Seems like an "extend_features" option for CrabNet could be useful for several people #17

sgbaird · 2021-12-03T19:52:03Z

Similar to the CBFV package extend_features option. Does this seem feasible?

Marianne and I are trying to incorporate CGCNN features. Trupti wants to incorporate temperature into the model. Hasan would be able to use his custom mat2vec/robocrystallographer feature vectors.

The text was updated successfully, but these errors were encountered:

anthony-wang · 2021-12-05T08:13:48Z

Hi Sterling, I agree! I can try to work on this in the next days but probably will not be able to finish until after the 9th.

sgbaird · 2021-12-07T03:47:41Z

That sounds great. Thanks @anthony-wang! Let me know what I can do to help.

sgbaird · 2021-12-11T16:22:22Z

I forgot that CrabNet has an extend_features flag (just not at the top-level):

CrabNet/utils/composition.py

Lines 170 to 174 in a5be06f

    
           def generate_features(df, elem_prop='oliynyk', 
        
                                 drop_duplicates=False, 
        
                                 extend_features=False, 
        
                                 sum_feat=False, 
        
                                 mini=False):

@truptimohanty @hasan-sayeed

sgbaird · 2022-01-06T14:46:51Z

After looking back at this, the generate_features function isn't actually used in the main workflow (i.e. train_crabnet.get_model). @anthony-wang any thoughts on where in the code the extra features could get added?
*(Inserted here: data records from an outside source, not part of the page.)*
/-- R92, R363, R364, R371, R396 to R398: scrubbing, link and clock events and monitors. A scrub's unit and
a clock record's KIND, and that CLEAR zeroes minimum and maximum, are readings (log entries 4, 11, 25). -/
def Obligations.DeviceEvents : Prop :=
  (∀ tier gr, Event (.scrub (.mem tier) gr true)
    (fun _ => gr * 8 < if tier = .dram then Config.dramSize else Config.lpddrSize) fun s t =>
      let k := if tier = .dram then 0 else 1
      t.noLog = s.noLog ∧ PkgLogged s t 0x02 0 (if tier = .dram then gr * 8 / 2 ^ 35 else 0)
        (BitVec.ofNat 64 (gr * 8)) ∧
      (s.plog.ring = none → (k, gr) ∈ t.poison ∧ ∀ g, g ∈ t.poison ↔ g = (k, gr) ∨ g ∈ s.poison)) ∧
  (∀ tier gr, Event (.scrub (.mem tier) gr false)
    (fun _ => gr * 8 < if tier = .dram then Config.dramSize else Config.lpddrSize) fun s t =>
      t.noLog = s.noLog ∧ PkgLogged s t 0x01 0 (if tier = .dram then gr * 8 / 2 ^ 35 else 0)
        (BitVec.ofNat 64 (gr * 8))) ∧
  (∀ n ok, Event (.flitRetransmit ⟨n, ok⟩) (fun s => (s.link n).down = true ∨ ok = true ∨ (s.link n).retries < 31)
    fun s t => { t with links := s.links } = s ∧
      ∀ k, ({ t.link k with retries := 0 } : Link) = { s.link k with retries := 0 }) ∧
  (∀ n, Event (.flitRetransmit ⟨n, false⟩) (fun s => (s.link n).down = false ∧ 31 ≤ (s.link n).retries) fun s t =>
    { t.noLog with links := s.links } = s.noLog ∧ PkgLogged s t 0x07 0 n 0 ∧
    ∀ k, t.link k = if k = n then { s.link n with down := true } else s.link k) ∧
  (∀ n out, Event (.laneRetrain ⟨n, out⟩) (fun s => (s.link n).down = false) fun s t =>
    { t.noLog with links := s.links } = s.noLog ∧ PkgLogged s t 0x07 0 n 0 ∧
    let l := s.link n
    ∀ k, t.link k = if k = n then (if out then { l with
        sparesOut := l.sparesOut - 1, halfOut := l.halfOut || l.sparesOut == 0 }
      else { l with sparesIn := l.sparesIn - 1, halfIn := l.halfIn || l.sparesIn == 0 }) else s.link k) ∧
  (∀ n, Event (.linkDown n) (fun s => (s.link n).down = false) fun s t =>
    { t.noLog with links := s.links } = s.noLog ∧ PkgLogged s t 0x07 0 n 0 ∧
    ∀ k, t.link k = if k = n then { s.link n with down := true } else s.link k) ∧
  (∀ d up, Event (.thermalThrottle d up) (fun s => d < 4 ∧ 550 ≤ (s.die d).clock ∧ (s.die d).clock ≤ 1100 ∧
      (s.die d).clock % 50 = 0 ∧ (s.die d).clock ≠ if up then 1100 else 550) fun s t =>
    let c := if up then (s.die d).clock + 50 else (s.die d).clock - 50
    { t.noLog with dies := s.dies } = s.noLog ∧
    PkgLogged s t Config.clockKind 0 d (BitVec.ofNat 64 c) ∧ 550 ≤ c ∧ c ≤ 1100 ∧
    ∀ k, t.die k = if k = d then { s.die d with clock := c } else s.die k) ∧
  Event .thermalShutdown (fun _ => True) (fun s t => t = { s with off := true }) ∧
  (∀ m, Event (.mctlClear m) (fun _ => True) fun s t => { t with mons := s.mons } = s ∧
    ∀ k, t.monitor k = if k = m then { s.monitor m with min := 0, max := 0, cnt := 0, bins := [] }
      else s.monitor k) ∧
  (∀ m x, Event (.monitorSample m x)
    (fun s => (s.monitor m).en = true ∧ 1 ≤ (s.monitor m).source ∧ (s.monitor m).source ≤ 8) fun s t =>
      let o := s.monitor m
      let e (i : Nat) : Nat := (o.edge i).toNat
      let o' := t.monitor m
      { t with mons := s.mons } = s ∧ (∀ k, k ≠ m → t.monitor k = s.monitor k) ∧
      o'.source = o.source ∧ o'.en = o.en ∧ o'.edges = o.edges ∧ o'.min.toNat = min x.toNat o.min.toNat ∧
      o'.max.toNat = max x.toNat o.max.toNat ∧ o'.cnt.toNat = min (o.cnt.toNat + 1) (2 ^ 64 - 1) ∧
      ∃ b, b < 16 ∧
        ((∀ i j, i < j → j < 15 → e i < e j) → (b = 0 ∨ e (b - 1) ≤ x.toNat) ∧ (b = 15 ∨ x.toNat < e b)) ∧
        (¬ (∀ i, i < 14 → e i < e (i + 1)) → b = 15) ∧
        ∀ i, (smGet 0 o'.bins i).toNat = if i = b then min ((smGet 0 o.bins i).toNat + 1) (2 ^ 32 - 1)
          else (smGet 0 o.bins i).toNat) ∧
  (∀ m x, Event (.monitorSample m x) (fun s => (s.monitor m).en = false ∨ (s.monitor m).source = 0 ∨
    8 < (s.monitor m).source) fun s t => t = s) ∧
  ∀ c, Event (.fenceI c) (fun _ => True) fun s t => { t with cores := s.cores } = s ∧
    ∀ k, t.core k = if k = c then { s.core c with icache := [] } else s.core k

/- ### The supervisor core -/

/-- R341: the control window of a core. SWSEL selects a slot, SACT takes an action, a word of SFRONT is kept
until the next action, and the data registers of the selected warp are read and written while it responds; else
the access is logged, a write is ignored and a read gives zero. An access that is not an aligned 8-byte one is
logged, and writes to read-only offsets are ignored. -/
def Obligations.ControlWindow : Prop :=
  ∀ (core off : Nat) (v : DWord),
    let put : Instr := .registerWrite (.control core off 8) v
    let data (i : Instr) (pre : Prop) (post : Grid → Warp → Warp → Prop) : Prop :=
      ∀ b w g, pre → Event i (fun s => s.picks core b w g ∧ w.responds) fun s t =>
        ∃ w', t.warpAt (b.key, w.num) = some w' ∧ post g w w' ∧ OnlyWarp s t b.key w.num
    let mute (i : Instr) (pre : Prop) : Prop :=
      pre → Event i (fun s => s.selected core = none ∨
          ∃ b w g, s.selected core = some (b, w, g) ∧ ¬ w.responds) fun s t =>
        t.noLog = s.noLog ∧ PkgLogged s t 0x04 0 core (BitVec.ofNat 64 (0x10000000 + off))
    let vector (i : Instr) : Prop :=
      data i (0x1000 ≤ off ∧ off < 0x9000 ∧ off % 8 = 0) fun g w w' =>
        let n := (off - 0x1000) / 128
        let l := (off - 0x1000) % 128 / 4
        if n < g.img.desc.vregs then VWritten w w' n 1 (laneBit l ||| laneBit (l + 1)) fun k _ =>
          if k = l then v.setWidth 32 else (v >>> 32).setWidth 32
        else w' = w
    (∀ n, (n ≠ 8 ∨ off % 8 ≠ 0) → Event (.registerWrite (.control core off n) v) (fun _ => True) fun s t =>
      t.noLog = s.noLog ∧ PkgLogged s t 0x04 0 core (BitVec.ofNat 64 (0x10000000 + off))) ∧
    Event put (fun _ => off % 8 = 0 ∧ ((0x08 ≤ off ∧ off < 0x30) ∨ (0x38 ≤ off ∧ off < 0x40) ∨ 0x9000 ≤ off))
      (fun s t => t = s) ∧
    (∀ s b w g, s.picks core b w g → off % 8 = 0 →
      (off = 0x08 → s.controlRead core off 8 = (s, w.statusWord)) ∧
      (w.responds → 0x200 ≤ off → off < 0x2c0 → (off - 0x200) / 8 < g.img.desc.sregs →
        s.controlRead core off 8 = (s, w.sget ((off - 0x200) / 8))) ∧
      (¬ w.responds → isData off = true → let r := s.controlRead core off 8
        r.2 = 0 ∧ r.1.noLog = s.noLog ∧ PkgLogged s r.1 0x04 0 core (BitVec.ofNat 64 (0x10000000 + off)))) ∧
    Event put (fun _ => off = 0) (fun s t => { t with cores := s.cores } = s ∧
      ∀ k, t.core k = if k = core then { s.core core with swsel := v.toNat % 64 } else s.core k) ∧
    (∀ i, (v.toNat % 8, i) ∈ [(0, Instr.sactResume core ((v >>> 32).setWidth 32)), (1, .sactSkip core
        ((v >>> 32).setWidth 32)), (2, .sactKill core ((v >>> 32).setWidth 32)),
        (3, .sactEnd core ((v >>> 32).setWidth 32) ((v >>> 16).setWidth 8)),
        (4, .sactUtrap core ((v >>> 32).setWidth 32) ((v >>> 16).setWidth 8)),
        (5, .sactRelease core ((v >>> 32).setWidth 32)), (6, .sactHalt core), (7, .sactReserved core)] →
      Event put (fun _ => off = 0x30) fun s t => t = { s with agenda := s.agenda ++ [i] }) ∧
    (∀ b w g, Event put (fun s => off % 8 = 0 ∧ 0x40 ≤ off ∧ off < 0x168 ∧ s.selected core = some (b, w, g) ∧
        w.responds) fun s t => { t with svec := s.svec } = s ∧
      ∀ k x, (k, x) ∈ t.svec ↔ if k = (core * 64 + (s.core core).swsel, (off - 0x40) / 8) then x = v
        else (k, x) ∈ s.svec) ∧
    data put (0x200 ≤ off ∧ off < 0x2c0 ∧ off % 8 = 0) (fun g w w' =>
      if (off - 0x200) / 8 < g.img.desc.sregs then SWritten w w' ((off - 0x200) / 8) v else w' = w) ∧
    data put (0x300 ≤ off ∧ off < 0x400 ∧ off % 8 = 0) (fun g w w' =>
      w'.others = { w with p := w'.p, pPoison := w'.pPoison }.others ∧
      ∀ n l, l < 32 → w'.pbit n l =
        if n < g.img.desc.pregs ∧ l = (off - 0x300) / 8 then v.getLsbD n else w.pbit n l) ∧
    data put (0x400 ≤ off ∧ off < 0x420 ∧ off % 8 = 0) (fun _ w w' =>
      w'.others = { w with ck := w'.ck }.others ∧
      ∀ n, w'.ckget n = if n = (off - 0x400) / 8 then v else w.ckget n) ∧
    vector put ∧ vector (.svecWrite core off v) ∧
    mute put (off % 8 = 0 ∧ ((0x40 ≤ off ∧ off < 0x168) ∨ (0x200 ≤ off ∧ off < 0x2c0) ∨
      (0x300 ≤ off ∧ off < 0x420) ∨ (0x1000 ≤ off ∧ off < 0x9000))) ∧
    mute (.svecWrite core off v) (0x1000 ≤ off ∧ off < 0x9000 ∧ off % 8 = 0)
sgbaird · 2022-02-05T17:19:39Z

@anthony-wang I'm guessing a quick implementation to extend features would be directly wherever the element descriptors get loaded, correct? I.e. just patch in an extra column to the element descriptors immediately after loading.

sgbaird · 2022-02-09T22:13:09Z

I took an initial stab at an extend_features flag and will be working with @AndrewFalkowski on fleshing out this and some other changes. See the extend_features branch of my fork. It should be functional (runs without error) and I think it's passing things correctly; however, I haven't tested it to see if it increases performance. A good dataset to try on would be the VickersHardnessPrediction dataset. See hv_prediction.py

@truptimohanty @hasan-sayeed do either of you want to give it a try on a dataset with a state variable or additional features?

fedeotto · 2022-06-10T19:59:21Z

Hi! I was looking at the code now and wondering how you implemented the extend_features add-on in the end. I was pretty interested in this since the beginning, as I'm trying to predict electronic properties with temperature dependence. So is it adding an extra entry in the element descriptor (mat2vec)? Many thanks!

sgbaird · 2022-06-11T04:12:18Z

@fedeotto great question! I worked with @AndrewFalkowski refactoring CrabNet and implementing an extended features capability. We had a basic implementation that splices the state variable (e.g. load, temperature) in-between the end of the transformer and the beginning of the recurrent neural network. So the information goes through the final neural network without any self-attention.

CrabNet vs. XGBoost

... It should be functional (runs without error) and I think it's passing things correctly; however, I haven't tested it to see if it increases performance. A good dataset to try on would be the VickersHardnessPrediction dataset. See hv_prediction.py

I tried out the basic extend_features functionality on the VickersHardnessPrediction dataset and compared it against xgboost.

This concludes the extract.